Saat ia sadar kembali, waktu di atas kepalanya sudah menunjukkan [00:00]. Panel menghilang. Pilihan telah ditetapkan.
Konstelasi [#!%26@&912!] menerima keheninganmu sebagai jawaban. Kontrak disahkan.
Setelah hitungan waktu mencapai nol, langit bergemuruh pelan. Juru Ghaib melayang naik lebih tinggi, lalu membentangkan kedua tangannya ke samping. Di belakangnya, sebuah panel raksasa muncul menampilkan lokasi baru: Menara Candhi Waringin – Zona 02: Semarang.
“Para penantang yang telah menyelesaikan kontrak konstelasi, dengarkan baik-baik,” ucapnya dengan nada datar namun penuh tekanan. “Skenario kedua akan dimulai dalam waktu 48 jam dari sekarang. Lokasi telah ditentukan. Hanya mereka yang hadir di titik awal skenario sebelum waktu yang ditentukan… yang akan diizinkan ikut serta.”
Hening kembali menyelimuti alun-alun.
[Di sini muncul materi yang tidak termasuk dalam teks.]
-- ==== Sys2Proof/Tests/Slice0.lean ====
section
/-! SUPPORT. Small tests, their expected values taken from spec/ (95_test_vectors, the examples of the rules, the
encoding tables), and a witness for the hypotheses of each statement. -/

namespace Sys2Proof.Tests

open Sys2Proof.Machine Sys2Proof.Slice0

/-! Helpers: small states and what an outcome shows. -/

def cfgOf (mode : RngMode) (pad : PadMode) : Config :=
  ⟨mode, 0xACE1, pad, 12, 1, ⟨1, 100⟩, ⟨7, 100⟩, ⟨5, 100⟩⟩

def freeKeep : Config := cfgOf .free .keepPadding
def refKeep : Config := cfgOf .refLfsr .keepPadding

def mk (c : Config) (l : Word) (env : List DrawEnv) (sin : Option SeqVal) : State :=
  ⟨c, ⟨l, env, 0⟩, Seq.idle, Result.empty, sin, []⟩

def plain : State := mk freeKeep 0xACE1 [] none

/-- The environment answers a Bit draw with `b`. -/
def b (x : Bool) : DrawEnv := ⟨x, 0, []⟩

/-- The environment answers a POSD draw with `n + 1`. -/
def p (n : Fin 15) : DrawEnv := ⟨false, n, []⟩

def resultOf : Out → Option Result
  | .next s => some s.result
  | .fault _ => none
  | .refused _ => none

def srcOf : Out → Option (Word × Nat)
  | .next s => some (s.lfsr, s.src.drawn)
  | .fault _ => none
  | .refused _ => none

def refusalOf : Out → Option Refusal
  | .next _ => none
  | .fault _ => none
  | .refused r => some r

def text (cs : List Char) : List Symbol := textSymbols cs

/-- The payload of vectors P-F5 and P-L4 to P-L8: `10110011101`. -/
def payload : List Symbol := text ['1', '0', '1', '1', '0', '0', '1', '1', '1', '0', '1']

/-! Ill-formed terms, one for each check (R74, R77, R81). -/

theorem test_wf_refuses_seed_zero : (Instr.seed 0).wf = false := by decide
theorem test_wf_refuses_reserved : [Instr.reserved0, .reservedD, .reservedE, .reservedF].all (fun i => !i.wf) = true := by
  decide
theorem test_wf_refuses_position_0 : (Instr.flippos 0xB400 0 none).wf = false := by decide
theorem test_wf_refuses_position_17 : (Instr.flippos 0xB400 17 none).wf = false := by decide
theorem test_wf_refuses_second_position : (Instr.flippos 0xB400 16 (some 17)).wf = false := by decide
theorem test_wf_accepts_boundary : (Instr.flippos 0xB400 1 (some 16)).wf = true ∧ (Instr.seed 1).wf = true := by decide

/-! Every constructor's word, written out bit by bit: OP, A, B (R71-R73). -/

theorem test_decode_reserved0 : decodeWord 0b0000_0000000000000000_0000000000000000 = .reserved0 := by decide
theorem test_decode_tobits : decodeWord 0b0001_0000000000000000_0000000000000000 = .tobits := by decide
theorem test_decode_totext : decodeWord 0b0010_0000000000000000_0000000000000000 = .totext := by decide
theorem test_decode_split : decodeWord 0b0011_0000000000000000_0000000000000000 = .split := by decide
theorem test_decode_reassemble : decodeWord 0b0100_0000000000000000_0000000000000000 = .reassemble := by decide
/-- `A[15:11]` and `B` are ignored (R72; 95 section 2.3: A = 0xFD00 as 0x0500). -/
theorem test_decode_encode : decodeWord 0b0101_1111110100000000_1111111111111111 = .encode 0b10100000000 := by decide
theorem test_decode_decode : decodeWord 0b0110_1011110000000000_0000000000000000 = .decode 0xBC00 := by decide
theorem test_decode_syndrome : decodeWord 0b0111_1001010010000000_0000000000000001 = .syndrome 0x9480 := by decide
theorem test_decode_corrupt : decodeWord 0b1000_1111010001110011_0000000000000000 = .corrupt 0xF473 := by decide
theorem test_decode_flip : decodeWord 0b1001_1011010000000000_0000100000000000 = .flip 0xB400 0x0800 := by decide
theorem test_decode_loss : decodeWord 0b1010_1000000000000000_0000000000000001 = .loss := by decide
theorem test_decode_process : decodeWord 0b1011_0000000000000000_0000000000000000 = .process := by decide
theorem test_decode_seed : decodeWord 0b1100_1010110011100001_0000000000000000 = .seed 0xACE1 := by decide
theorem test_decode_reservedD : decodeWord 0b1101_0000000000000000_0000000000000000 = .reservedD := by decide
theorem test_decode_reservedE : decodeWord 0b1110_0000000000000000_0000000000000000 = .reservedE := by decide
theorem test_decode_reservedF : decodeWord 0b1111_0000000000000000_0000000000000000 = .reservedF := by decide
/-- FLIPPOS 0xB400, 5 is the word of FLIP 0xB400, 0x0800 (program P1), and decodes to it. -/
theorem test_encode_flippos : encode (.flippos 0xB400 5 none) = 0x9B4000800 ∧
    decodeWord (encode (.flippos 0x0000 3 (some 9))) = .flip 0x0000 0x2080 := by decide
theorem test_encode_words : encode (.encode 0x500) = 0x505000000 ∧ encode (.flip 0xB400 0x0800) = 0x9B4000800 ∧
    encode (.seed 0xACE1) = 0xCACE10000 := by decide
theorem test_decode_rejects_wide_word : decodeBits 0x1000000000 = .error .wordTooWide := by decide

/-! One or two tests a command, from the vectors of 95 and the examples of the rules. -/

/-- B3. -/
theorem test_tobits : resultOf (exec .tobits (mk freeKeep 1 [] (some (.text (text ['1', 'a', '0', '1'])))))
    = some { sout := some (.bits [true, false, false, true]), status := some .ok } := by decide
/-- B5: U+FF11 is not U+0031. -/
theorem test_tobits_fullwidth : resultOf (exec .tobits (mk freeKeep 1 [] (some (.text [0xFF11]))))
    = some { sout := some (.bits [false]), status := some .ok } := by decide
/-- B7. -/
theorem test_totext : resultOf (exec .totext (mk freeKeep 1 [] (some (.bits [true, false, true]))))
    = some { sout := some (.text [0x31, 0x30, 0x31]), status := some .ok } := by decide
/-- S3. -/
theorem test_split_pads : resultOf (exec .split (mk freeKeep 1 [] (some (.bits [true, false, true]))))
    = some { sout := some (.blocks [0x500]), status := some .ok } := by decide
/-- S5. -/
theorem test_split_twelve_bits : resultOf (exec .split (mk freeKeep 1 [] (some (.bits (List.replicate 12 true)))))
    = some { sout := some (.blocks [0x7FF, 0x400]), status := some .ok } := by decide
/-- The example of R105. -/
theorem test_reassemble : resultOf (exec .reassemble (mk freeKeep 1 [] (some (.blocks [0x500]))))
    = some { sout := some (.bits [true, false, true, false, false, false, false, false, false, false, false])
             status := some .ok } := by decide
/-- 95 section 2.3, unit vectors and two words. -/
theorem test_encode_units : [0x400, 0x200, 0x100, 0x080, 0x040, 0x020, 0x010, 0x008, 0x004, 0x002, 0x001].map encodeBlock
    = [0xE001, 0x9801, 0x5401, 0xD200, 0x8181, 0x4141, 0xC120, 0x1111, 0x9108, 0x5104, 0xD103] := by decide +kernel
theorem test_encode : resultOf (exec (.encode 0x59D) plain) = some { res := some 0xF63A, status := some .ok } := by
  decide +kernel
/-- DV5. -/
theorem test_decode_corrects : resultOf (exec (.decode 0xBC00) plain) = some
    ⟨some 0x500, some 5, some true, some .singleCorrected, some 5, none, some .ok, none⟩ := by decide +kernel
/-- DV8. -/
theorem test_decode_detects : resultOf (exec (.decode 0x9480) plain) = some
    ⟨none, some 10, some false, some .doubleDetected, some 0, none, some .ded, none⟩ := by decide +kernel
/-- DV16 through SYNDROME. -/
theorem test_syndrome_extra : resultOf (exec (.syndrome 0x0001) plain) = some
    ⟨none, some 0, some true, some .singleExtra, some 16, none, some .ok, none⟩ := by decide +kernel
/-- The example of R127. -/
theorem test_syndrome_double : resultOf (exec (.syndrome 0x9480) plain) = some
    ⟨none, some 10, some false, some .doubleDetected, some 0, none, some .ok, none⟩ := by decide +kernel
/-- X3. -/
theorem test_corrupt_single : resultOf (exec (.corrupt 0xF473) (mk freeKeep 1 [b true, b false, p 6] none))
    = some { res := some 0xF673, emask := some 0x0200, status := some .ok } := by decide +kernel
/-- X6: coinciding positions cancel. -/
theorem test_corrupt_coinciding : resultOf (exec (.corrupt 0xF63A) (mk freeKeep 1 [b true, b true, p 12, p 12] none))
    = some { res := some 0xF63A, emask := some 0, status := some .ok } := by decide +kernel
/-- X7. -/
theorem test_flip : resultOf (exec (.flip 0xB400 0x0001) plain)
    = some { res := some 0xB401, emask := some 0x0001, status := some .ok } := by decide
/-- Program P2, line 2. -/
theorem test_flippos : resultOf (exec (.flippos 0x0000 3 (some 9)) plain)
    = some { res := some 0x2080, emask := some 0x2080, status := some .ok } := by decide
/-- N5: the first draw after reset gives 0xEB62, no loss. -/
theorem test_loss_none : resultOf (exec .loss (mk refKeep 0xACE1 [] none)) = some { res := some 0, status := some .ok } ∧
    srcOf (exec .loss (mk refKeep 0xACE1 [] none)) = some (0xEB62, 1) := by decide +kernel
/-- N3. -/
theorem test_loss_one : resultOf (exec .loss (mk refKeep 0x002F [] none)) = some { res := some 1, status := some .ok } ∧
    srcOf (exec .loss (mk refKeep 0x002F [] none)) = some (0x47E0, 1) := by decide +kernel
/-- P-L1. -/
theorem test_process_padding : resultOf (exec .process (mk refKeep 0xACE1 [] (some (.text (text ['1', '0', '1'])))))
    = some { sout := some (.text (text ['1', '0', '1', '0', '0', '0', '0', '0', '0', '0', '0'])), status := some .ok } ∧
    srcOf (exec .process (mk refKeep 0xACE1 [] (some (.text (text ['1', '0', '1']))))) = some (0x330D, 2) := by
  decide +kernel
/-- P-L6: a double flip at 1 and 5. -/
theorem test_process_ded : resultOf (exec .process (mk refKeep 0x02B0 [] (some (.text payload))))
    = some { status := some .ded } ∧
    srcOf (exec .process (mk refKeep 0x02B0 [] (some (.text payload)))) = some (0x2110, 5) := by decide +kernel
theorem test_seed : srcOf (exec (.seed 0x02B0) plain) = some (0x02B0, 0) := by decide
/-- N4. -/
theorem test_seed_zero : refusalOf (exec (.seed 0) plain) = some .zeroSeed := by decide
theorem test_reserved : [Instr.reserved0, .reservedD, .reservedE, .reservedF].map (fun i => refusalOf (exec i plain))
    = List.replicate 4 (some .reservedOpcode) := by decide
/-- R156: the first draw values from 0xACE1. -/
theorem test_lfsr_draws : [1, 2, 3, 4].map (fun n => lfsrSteps (16 * n) 0xACE1) = [0xEB62, 0x330D, 0x8777, 0x1BBF] := by
  decide +kernel
/-- R80, R81: the examples, assembled. -/
theorem test_assemble : assembleLine "ENCODE 0x500 ; example".toList = .ok (some (.command 0x505000000 none)) ∧
    assembleLine "FLIPPOS 0xB400, 5".toList = .ok (some (.command 0x9B4000800 none)) ∧
    assembleLine "FLIPPOS 0xB400, 17".toList = .error .badPosition := ⟨rfl, rfl, rfl⟩
theorem test_assemble_sequences :
    assembleLine "SPLIT [1,0,1]".toList = .ok (some (.command 0x300000000 (some (.bits [true, false, true])))) ∧
    assembleLine "REASSEMBLE [0x500, 0x7FF]".toList
      = .ok (some (.command 0x400000000 (some (.blocks [0x500, 0x7FF])))) := ⟨rfl, rfl⟩

/-! The fixed interface: the word placed by `withFetchWord` is the first that runs after reset. -/

theorem test_first_step_after_reset : resultOf (step (State.reset.withFetchWord 40 0x505000000))
    = some { res := some 0xB400, status := some .ok } := by decide +kernel
theorem test_first_process_after_reset : (resultOf (step (State.reset.withFetchWord 40 0xB00000000))).isSome = true := by
  decide +kernel

/-! Witnesses: for each statement with hypotheses, a state and operands that meet them together. -/

/-- `plain` with events to come. -/
def withEvents (es : List HostEvent) : State := { plain with host := es }

/-- `plain` in the middle of PROCESS. -/
def busy (q : Seq) (es : List HostEvent) : State := { plain with seq := q, host := es }

/-- PROCESS issued on the empty payload, before its loss draw. -/
def atLosschk : Seq := ⟨.losschk, [], [], 0, []⟩

/-- `MAX_CHARS` characters, bits or blocks: the longest operands the small configurations take. -/
def longText : List Symbol := List.replicate 12 0x31
def longBits : List Bit := List.replicate 12 true
def longBlocks : List DataWord := List.replicate 12 0x7FF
Beberapa penantang menelan ludah, yang lain saling memandang khawatir.
“Dan bagi yang tidak datang tepat waktu,” lanjut Juru Ghaib, suaranya berubah dingin, “…akan dianggap gugur dalam sistem Skema Realita. Tubuh kalian akan dihapus dari eksistensi, dan nama kalian tidak akan dicatat dalam sejarah dunia baru.”
Tiba-tiba angin berhembus deras, dan Juru Ghaib mulai memudar perlahan.
“Persiapkan diri kalian. Langkah ini hanya permulaan. Kalian telah menulis awal cerita kalian. Tapi akhir takdir… belum ditentukan.”
Lalu tubuhnya menghilang dalam pusaran kabut ungu, meninggalkan para penantang yang kini terdiam. Mbarep menatap langit, cahaya ungu pekat konstelasinya masih berdenyut diam. Ia mengepalkan tangan.